─── The data

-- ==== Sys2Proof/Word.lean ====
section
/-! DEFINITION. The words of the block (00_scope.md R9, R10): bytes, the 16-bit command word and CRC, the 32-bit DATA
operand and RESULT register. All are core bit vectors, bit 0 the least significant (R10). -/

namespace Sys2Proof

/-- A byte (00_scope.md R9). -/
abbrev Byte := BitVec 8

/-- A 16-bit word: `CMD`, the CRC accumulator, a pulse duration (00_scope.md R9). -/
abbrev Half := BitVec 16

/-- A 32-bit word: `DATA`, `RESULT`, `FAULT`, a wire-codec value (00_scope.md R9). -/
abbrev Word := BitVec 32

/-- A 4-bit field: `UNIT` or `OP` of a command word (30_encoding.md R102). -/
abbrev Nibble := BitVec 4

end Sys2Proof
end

──────
─── The data

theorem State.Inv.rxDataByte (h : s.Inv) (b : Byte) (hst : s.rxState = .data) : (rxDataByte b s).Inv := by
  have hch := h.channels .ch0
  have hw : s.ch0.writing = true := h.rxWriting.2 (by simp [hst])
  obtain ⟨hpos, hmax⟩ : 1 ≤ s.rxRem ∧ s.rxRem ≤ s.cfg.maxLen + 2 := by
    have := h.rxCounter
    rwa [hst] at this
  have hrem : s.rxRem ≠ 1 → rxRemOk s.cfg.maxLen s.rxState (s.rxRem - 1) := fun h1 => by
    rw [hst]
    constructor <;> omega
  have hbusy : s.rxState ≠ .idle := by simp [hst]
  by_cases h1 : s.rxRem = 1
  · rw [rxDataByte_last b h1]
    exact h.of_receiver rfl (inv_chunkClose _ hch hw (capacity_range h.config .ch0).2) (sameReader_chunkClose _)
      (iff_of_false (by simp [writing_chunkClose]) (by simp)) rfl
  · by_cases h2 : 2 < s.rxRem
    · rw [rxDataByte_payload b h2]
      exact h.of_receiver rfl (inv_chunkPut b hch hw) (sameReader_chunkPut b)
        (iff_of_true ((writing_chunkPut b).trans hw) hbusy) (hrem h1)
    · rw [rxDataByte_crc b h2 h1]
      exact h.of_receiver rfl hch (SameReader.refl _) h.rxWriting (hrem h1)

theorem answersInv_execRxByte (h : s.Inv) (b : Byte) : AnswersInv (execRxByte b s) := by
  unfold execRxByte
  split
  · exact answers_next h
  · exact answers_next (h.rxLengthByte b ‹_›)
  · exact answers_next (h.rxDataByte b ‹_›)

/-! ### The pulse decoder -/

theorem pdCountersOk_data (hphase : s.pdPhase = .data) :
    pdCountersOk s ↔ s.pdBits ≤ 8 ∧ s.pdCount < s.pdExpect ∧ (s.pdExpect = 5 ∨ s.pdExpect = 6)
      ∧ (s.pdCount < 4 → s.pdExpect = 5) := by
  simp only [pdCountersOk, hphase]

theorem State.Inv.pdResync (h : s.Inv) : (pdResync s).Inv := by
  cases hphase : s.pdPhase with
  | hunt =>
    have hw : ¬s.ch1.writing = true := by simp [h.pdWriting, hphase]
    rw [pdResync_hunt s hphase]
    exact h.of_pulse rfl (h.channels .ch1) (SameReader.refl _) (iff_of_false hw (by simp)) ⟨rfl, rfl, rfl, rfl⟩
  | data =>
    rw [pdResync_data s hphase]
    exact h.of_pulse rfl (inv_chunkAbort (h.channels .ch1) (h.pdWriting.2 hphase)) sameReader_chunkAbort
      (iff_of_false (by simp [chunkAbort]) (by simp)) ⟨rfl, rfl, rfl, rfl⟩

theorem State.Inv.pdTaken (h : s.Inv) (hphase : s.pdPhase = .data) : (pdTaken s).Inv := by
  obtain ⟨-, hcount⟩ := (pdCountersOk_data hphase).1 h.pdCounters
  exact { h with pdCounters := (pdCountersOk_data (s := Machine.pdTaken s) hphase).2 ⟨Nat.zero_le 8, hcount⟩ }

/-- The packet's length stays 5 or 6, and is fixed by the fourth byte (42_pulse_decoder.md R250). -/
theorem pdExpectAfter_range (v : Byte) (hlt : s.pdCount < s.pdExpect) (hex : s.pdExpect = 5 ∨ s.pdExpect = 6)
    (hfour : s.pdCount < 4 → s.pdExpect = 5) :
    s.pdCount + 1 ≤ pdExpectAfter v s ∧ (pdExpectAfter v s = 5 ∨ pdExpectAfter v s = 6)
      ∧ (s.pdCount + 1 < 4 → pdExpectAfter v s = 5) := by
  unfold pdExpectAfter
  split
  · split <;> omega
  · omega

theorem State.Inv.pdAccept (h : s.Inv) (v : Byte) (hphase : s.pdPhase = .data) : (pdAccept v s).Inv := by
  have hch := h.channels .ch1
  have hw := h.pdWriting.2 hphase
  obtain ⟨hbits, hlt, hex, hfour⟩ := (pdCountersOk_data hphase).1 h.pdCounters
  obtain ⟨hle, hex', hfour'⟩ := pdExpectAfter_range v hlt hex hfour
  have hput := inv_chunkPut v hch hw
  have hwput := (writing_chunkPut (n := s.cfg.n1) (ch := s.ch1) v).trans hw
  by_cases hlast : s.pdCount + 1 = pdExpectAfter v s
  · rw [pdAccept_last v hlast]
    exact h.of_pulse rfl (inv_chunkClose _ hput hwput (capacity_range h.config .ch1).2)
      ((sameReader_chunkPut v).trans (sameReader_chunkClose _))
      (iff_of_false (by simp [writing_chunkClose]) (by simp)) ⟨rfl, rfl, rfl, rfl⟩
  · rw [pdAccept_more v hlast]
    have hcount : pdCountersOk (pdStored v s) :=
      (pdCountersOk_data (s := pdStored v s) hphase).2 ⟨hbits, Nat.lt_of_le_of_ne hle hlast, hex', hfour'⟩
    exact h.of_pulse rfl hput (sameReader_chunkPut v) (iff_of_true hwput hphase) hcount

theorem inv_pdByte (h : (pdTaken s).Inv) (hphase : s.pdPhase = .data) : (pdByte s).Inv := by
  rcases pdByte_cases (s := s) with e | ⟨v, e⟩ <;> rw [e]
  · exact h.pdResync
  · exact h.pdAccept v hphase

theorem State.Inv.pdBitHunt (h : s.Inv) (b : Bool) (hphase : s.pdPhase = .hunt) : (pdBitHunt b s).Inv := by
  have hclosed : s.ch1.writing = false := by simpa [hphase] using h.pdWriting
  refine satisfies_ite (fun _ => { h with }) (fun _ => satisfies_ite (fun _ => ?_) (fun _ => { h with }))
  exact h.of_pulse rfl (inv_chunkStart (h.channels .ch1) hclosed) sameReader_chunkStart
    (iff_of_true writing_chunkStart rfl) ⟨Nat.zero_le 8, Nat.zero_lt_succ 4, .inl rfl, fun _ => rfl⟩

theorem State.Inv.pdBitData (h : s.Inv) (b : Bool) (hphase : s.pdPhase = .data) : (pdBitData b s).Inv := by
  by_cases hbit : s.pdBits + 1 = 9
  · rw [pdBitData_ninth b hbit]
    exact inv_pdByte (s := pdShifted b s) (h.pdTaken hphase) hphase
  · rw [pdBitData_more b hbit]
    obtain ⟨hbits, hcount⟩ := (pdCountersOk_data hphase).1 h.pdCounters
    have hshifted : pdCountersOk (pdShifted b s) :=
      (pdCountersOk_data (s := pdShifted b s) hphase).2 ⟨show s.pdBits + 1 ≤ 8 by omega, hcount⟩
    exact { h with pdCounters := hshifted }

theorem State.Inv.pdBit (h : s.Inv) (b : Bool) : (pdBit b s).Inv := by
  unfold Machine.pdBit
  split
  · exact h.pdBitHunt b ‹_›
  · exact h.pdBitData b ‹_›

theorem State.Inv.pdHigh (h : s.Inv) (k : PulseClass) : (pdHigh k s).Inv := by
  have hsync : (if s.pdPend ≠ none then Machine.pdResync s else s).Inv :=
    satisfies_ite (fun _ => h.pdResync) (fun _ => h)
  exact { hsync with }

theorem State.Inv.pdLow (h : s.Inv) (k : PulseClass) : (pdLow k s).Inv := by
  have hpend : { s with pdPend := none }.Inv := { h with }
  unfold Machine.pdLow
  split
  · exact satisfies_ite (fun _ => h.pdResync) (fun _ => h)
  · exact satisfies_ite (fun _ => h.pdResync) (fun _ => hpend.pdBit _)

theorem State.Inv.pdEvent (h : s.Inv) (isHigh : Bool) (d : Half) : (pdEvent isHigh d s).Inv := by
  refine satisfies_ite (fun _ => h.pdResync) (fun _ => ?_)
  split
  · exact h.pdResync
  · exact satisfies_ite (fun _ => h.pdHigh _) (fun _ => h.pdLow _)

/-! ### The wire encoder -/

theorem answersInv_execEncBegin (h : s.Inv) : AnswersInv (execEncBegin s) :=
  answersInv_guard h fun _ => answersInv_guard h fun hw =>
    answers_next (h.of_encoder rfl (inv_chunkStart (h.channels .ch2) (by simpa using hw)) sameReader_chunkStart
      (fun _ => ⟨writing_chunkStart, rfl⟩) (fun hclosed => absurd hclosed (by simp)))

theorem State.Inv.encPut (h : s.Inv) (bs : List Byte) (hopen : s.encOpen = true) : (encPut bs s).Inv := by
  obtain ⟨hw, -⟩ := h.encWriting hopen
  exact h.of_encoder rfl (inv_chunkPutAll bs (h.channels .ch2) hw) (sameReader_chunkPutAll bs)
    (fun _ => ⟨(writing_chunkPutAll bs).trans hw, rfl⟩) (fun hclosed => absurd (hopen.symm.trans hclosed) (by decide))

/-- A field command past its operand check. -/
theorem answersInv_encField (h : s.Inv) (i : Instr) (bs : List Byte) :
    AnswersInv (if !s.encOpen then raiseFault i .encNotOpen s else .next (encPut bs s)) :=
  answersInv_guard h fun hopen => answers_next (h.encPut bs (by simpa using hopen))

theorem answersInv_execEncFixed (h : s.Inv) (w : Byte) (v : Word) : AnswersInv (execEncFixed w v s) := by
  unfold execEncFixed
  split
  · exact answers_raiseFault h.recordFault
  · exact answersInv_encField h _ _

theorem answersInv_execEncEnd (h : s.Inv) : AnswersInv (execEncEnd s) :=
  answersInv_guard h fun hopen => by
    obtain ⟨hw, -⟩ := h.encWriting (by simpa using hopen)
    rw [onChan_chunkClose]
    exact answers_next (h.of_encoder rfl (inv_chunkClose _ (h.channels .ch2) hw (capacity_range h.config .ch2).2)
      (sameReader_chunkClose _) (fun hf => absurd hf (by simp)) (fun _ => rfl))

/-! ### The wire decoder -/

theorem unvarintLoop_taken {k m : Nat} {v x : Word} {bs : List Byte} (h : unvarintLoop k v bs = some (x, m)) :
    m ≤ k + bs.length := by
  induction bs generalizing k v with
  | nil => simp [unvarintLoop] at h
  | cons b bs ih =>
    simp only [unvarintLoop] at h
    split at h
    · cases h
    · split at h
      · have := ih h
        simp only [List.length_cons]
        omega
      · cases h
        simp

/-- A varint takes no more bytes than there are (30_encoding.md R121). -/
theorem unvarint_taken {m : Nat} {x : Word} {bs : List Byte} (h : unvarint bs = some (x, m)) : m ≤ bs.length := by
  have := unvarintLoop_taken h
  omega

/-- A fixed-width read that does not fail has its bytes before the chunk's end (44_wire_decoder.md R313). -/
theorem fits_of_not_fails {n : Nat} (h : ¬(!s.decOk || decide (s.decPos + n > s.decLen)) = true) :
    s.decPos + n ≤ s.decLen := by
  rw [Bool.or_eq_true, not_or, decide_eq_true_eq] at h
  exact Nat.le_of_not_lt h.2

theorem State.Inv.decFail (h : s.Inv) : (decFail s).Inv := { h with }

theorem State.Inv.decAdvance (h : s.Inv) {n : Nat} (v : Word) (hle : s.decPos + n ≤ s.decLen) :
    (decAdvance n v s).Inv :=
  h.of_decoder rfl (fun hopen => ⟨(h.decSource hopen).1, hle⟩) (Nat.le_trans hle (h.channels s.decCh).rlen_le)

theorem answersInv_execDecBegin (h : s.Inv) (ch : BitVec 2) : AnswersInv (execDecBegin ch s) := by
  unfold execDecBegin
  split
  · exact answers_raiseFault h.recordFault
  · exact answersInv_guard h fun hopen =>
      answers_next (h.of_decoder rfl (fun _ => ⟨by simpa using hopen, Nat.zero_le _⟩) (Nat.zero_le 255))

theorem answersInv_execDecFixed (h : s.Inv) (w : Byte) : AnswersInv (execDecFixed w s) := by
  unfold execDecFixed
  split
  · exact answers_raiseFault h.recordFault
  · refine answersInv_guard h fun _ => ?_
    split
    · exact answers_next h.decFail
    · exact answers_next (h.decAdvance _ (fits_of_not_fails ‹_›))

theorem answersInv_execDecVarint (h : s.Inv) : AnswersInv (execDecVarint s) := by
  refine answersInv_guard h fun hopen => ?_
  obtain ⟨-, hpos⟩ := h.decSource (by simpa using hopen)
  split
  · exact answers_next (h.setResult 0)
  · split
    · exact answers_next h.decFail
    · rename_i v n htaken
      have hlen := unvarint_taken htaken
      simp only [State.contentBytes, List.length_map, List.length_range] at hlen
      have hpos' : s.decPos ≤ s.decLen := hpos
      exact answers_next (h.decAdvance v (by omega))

──────

Your objective
From the records above, print only the lines between the one holding "(iff_of_false (by simp [chunkAbort])" and the one holding "(42_pulse_decoder.md R250). -/", inclusive, exactly as they stand.

Answer to the problem
      (iff_of_false (by simp [chunkAbort]) (by simp)) ⟨rfl, rfl, rfl, rfl⟩

theorem State.Inv.pdTaken (h : s.Inv) (hphase : s.pdPhase = .data) : (pdTaken s).Inv := by
  obtain ⟨-, hcount⟩ := (pdCountersOk_data hphase).1 h.pdCounters
  exact { h with pdCounters := (pdCountersOk_data (s := Machine.pdTaken s) hphase).2 ⟨Nat.zero_le 8, hcount⟩ }

/-- The packet's length stays 5 or 6, and is fixed by the fourth byte (42_pulse_decoder.md R250). -/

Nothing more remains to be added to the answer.